Logo

Support

Hp Proliant Dl360 Gen9 Vmware Compatibility Apr 2026

He drafted an email to the CFO, to his boss, and to the project manager. No jargon. No blame. Just truth:

Subject: DL360 Gen9 + VMware 8 – Compatibility risk hp proliant dl360 gen9 vmware compatibility

The words hit him like a cold draft from a failed CRAC unit. Not listed. That didn’t mean “it won’t boot.” It meant “when it panics at 2 AM, VMware support will smile politely and point to this screen.” It meant the HBA driver might load, but the NVMe namespace might stutter. It meant the agent for the iLO management might fail to report a failing power supply. He drafted an email to the CFO, to

He sighed, cracked open a cold can of soda that had been living in his drawer since Tuesday, and turned back to his dual monitors. On one screen: the Bill of Lading for four refurbished HP ProLiant DL360 Gen9 servers. On the other: VMware’s Compatibility Guide—the sacred text, the Rosetta Stone, the final arbiter of what would sing together and what would scream. Just truth: Subject: DL360 Gen9 + VMware 8

1. Run vSphere 6.7 (end of support 2022) – security risk, compliance fail. 2. Run vSphere 7.0 (ends 2025) – possible but driver instability reported on the P440ar controller. 3. Return the Gen9s, pay restocking, buy Gen10s – extra $12k, but supported until 2029. 4. Use the Gen9s for non-production (dev/test, backup target) and buy new hosts for prod.
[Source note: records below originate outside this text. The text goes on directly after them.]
/-- Every lane island of a die is at its floor. -/
def State.dieFloor (s : State) (die : Nat) : Bool := (List.range 160).all fun k => s.laneFloor (160 * die + k)

/-- Every island evaluates its pressure. -/
def State.evaluate (s : State) : State :=
  let floors := (List.range 4).map s.dieFloor
  let s1 := (List.range 640).foldl State.evalCore s
  (List.range 128).foldl (fun s k => s.evalUncore (floors.getD (k / 32) false) (k / 32) (k % 32)) s1

/-- ISLAND_EVALUATE (R327, R328), at the multiples of 1,000 tk. -/
def execIslandEvaluate (s : State) : Out :=
  enabled "ISLAND_EVALUATE" (onlyIf (s.tick.toNat % 1000 == 0) s.evaluate)

/-! ### Calibration and starts (R329 to R332) -/

/-- The islands of a cluster: those of its cores, and its mesh. -/
def clusterIslands (cl : Nat) : List Nat :=
  ((List.range 60).map (60 * cl + ·)) ++ [1920 + 32 * (cl / 8) + cl % 8]

/-- The islands of a die that belong to no cluster and have power (R326). -/
def dieIslands (die : Nat) : List Nat := ((List.range 24).map (1928 + 32 * die + ·)).filter islandPowered

/-- Every cluster of the die of `cl` is calibrated. -/
def dieCalibrated (map : BitVec 32) (cl : Nat) : Bool := (List.range 8).all fun k => map.getLsbD (8 * (cl / 8) + k)

/-- The islands that the calibration of a cluster measures: its own, and with the last cluster of a die those of the die that
belong to no cluster (DESIGN CHOICE, log 76). -/
def measuredIslands (before after : BitVec 32) (cl : Nat) : List Nat :=
  clusterIslands cl ++ if dieCalibrated after cl && !dieCalibrated before cl then dieIslands (cl / 8) else []

/-- A core of a calibrating cluster fails: it is fenced, and an error record says so. -/
def State.calibrationFailed (s : State) (core : Nat) : State :=
  (s.fenceCore core).logError
    { struct := 1, die := BitVec.ofNat 2 (coreDie core), core := BitVec.ofNat 8 (core % 160), uncorr := true, line := 0 }

/-- The cluster has had no strand for 100,000 tk (R329). -/
def State.clusterIdle (s : State) (cl : Nat) : Bool :=
  (s.strands.all fun st => !st.placedOn || clusterOf st.core.toNat != cl) &&
  match Sparse.get none s.lastBusy cl with
  | none => true
  | some t => decide (100000 ≤ (s.tick - t).toNat)

/-- CALIBRATION of an idle cluster (R329); when every cluster is calibrated, PHASE 2 gives way to
PHASE 3 (R331). -/
def execCalibration (cl : Nat) (failed : Option Nat) (s : State) : Out :=
  enabled "CALIBRATION" <|
    if 32 ≤ cl ∨ !s.serving ∨ !s.clusterIdle cl ∨
        !(failed.map fun c => clusterOf c == cl).getD true then none
    else
      let map := s.mgmt.calmap ||| (1#32 <<< cl)
      let s1 := (measuredIslands s.mgmt.calmap map cl).foldl (fun s i => s.updIsland i fun x => { x with margin := Config.margin i s.fresh })
        { s with fresh := s.fresh + 1 }
      let s2 := match failed with
        | some c => s1.calibrationFailed c
        | none => s1
      some { s2 with mgmt := { s2.mgmt with calmap := map, phase := if map == BitVec.allOnes 32 then 3 else s2.mgmt.phase } }

/-- What no start touches: host memory with its map, the trust core's keys, and the model's inputs. -/
def State.restart (s : State) : State :=
  { State.reset with hostMem := s.hostMem, keys := s.keys, agenda := s.agenda, fresh := s.fresh,
                     mgmt := { Mgmt.reset with hdm := s.mgmt.hdm } }

/-- BOOTSTAT.PHASE is set. -/
def State.setPhase (s : State) (x : BitVec 3) : State := { s with mgmt := { s.mgmt with phase := x } }

/-- A cold start begins: the channels train (R331). -/
def State.cold (s : State) : State := s.restart.setPhase 1

/-- COLD_START (R331) begins a start, whose training the next one ends: in reduced service, until every cluster is calibrated,
or in PHASE 4 when a die's channels do not train. -/
def execColdStart (trained : Bool) (s : State) : Out :=
  .next (if s.mgmt.phase == 1#3 then s.setPhase (if trained then 2 else 4) else s.cold)

/-- WARM_START (R331): with the right fingerprint training and calibration are skipped; memory, the fence map (R22) and the
margins stay, and TICK goes on (R323). Otherwise a cold start begins, and how its training ends is for the COLD_START that
ends it to say: the second operand says nothing here. -/
def execWarmStart (fingerprintOk _trained : Bool) (s : State) : Out :=
  if fingerprintOk then
    let s1 := s.restart
    let keep := s.islands.filterMap fun x =>
      if x.2.margin == 0#8 then none else some (x.1, { Island.reset with margin := x.2.margin })
    .next { s1 with
      tick := s.tick, mem := s.mem, ws := s.ws, poison := s.poison, wsPoison := s.wsPoison, islands := keep,
      mgmt := { s1.mgmt with phase := 3, warm := true, calmap := BitVec.allOnes 32, fence := s.mgmt.fence,
                             origin := s.mgmt.origin } }
  else .next s.cold

end Sys2Proof.Machine
end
The DL360 Gen9. A workhorse. Not the youngest stallion in the stable—that honor belonged to the Gen10 and Gen11—but reliable. Mark had deployed dozens of these in his earlier days. They were the diesel engines of the data center: loud, hot, and unkillable. But that was with vSphere 6.5, maybe 6.7. Now, his directive was clear: “Build for the next five years. Use vSphere 8.”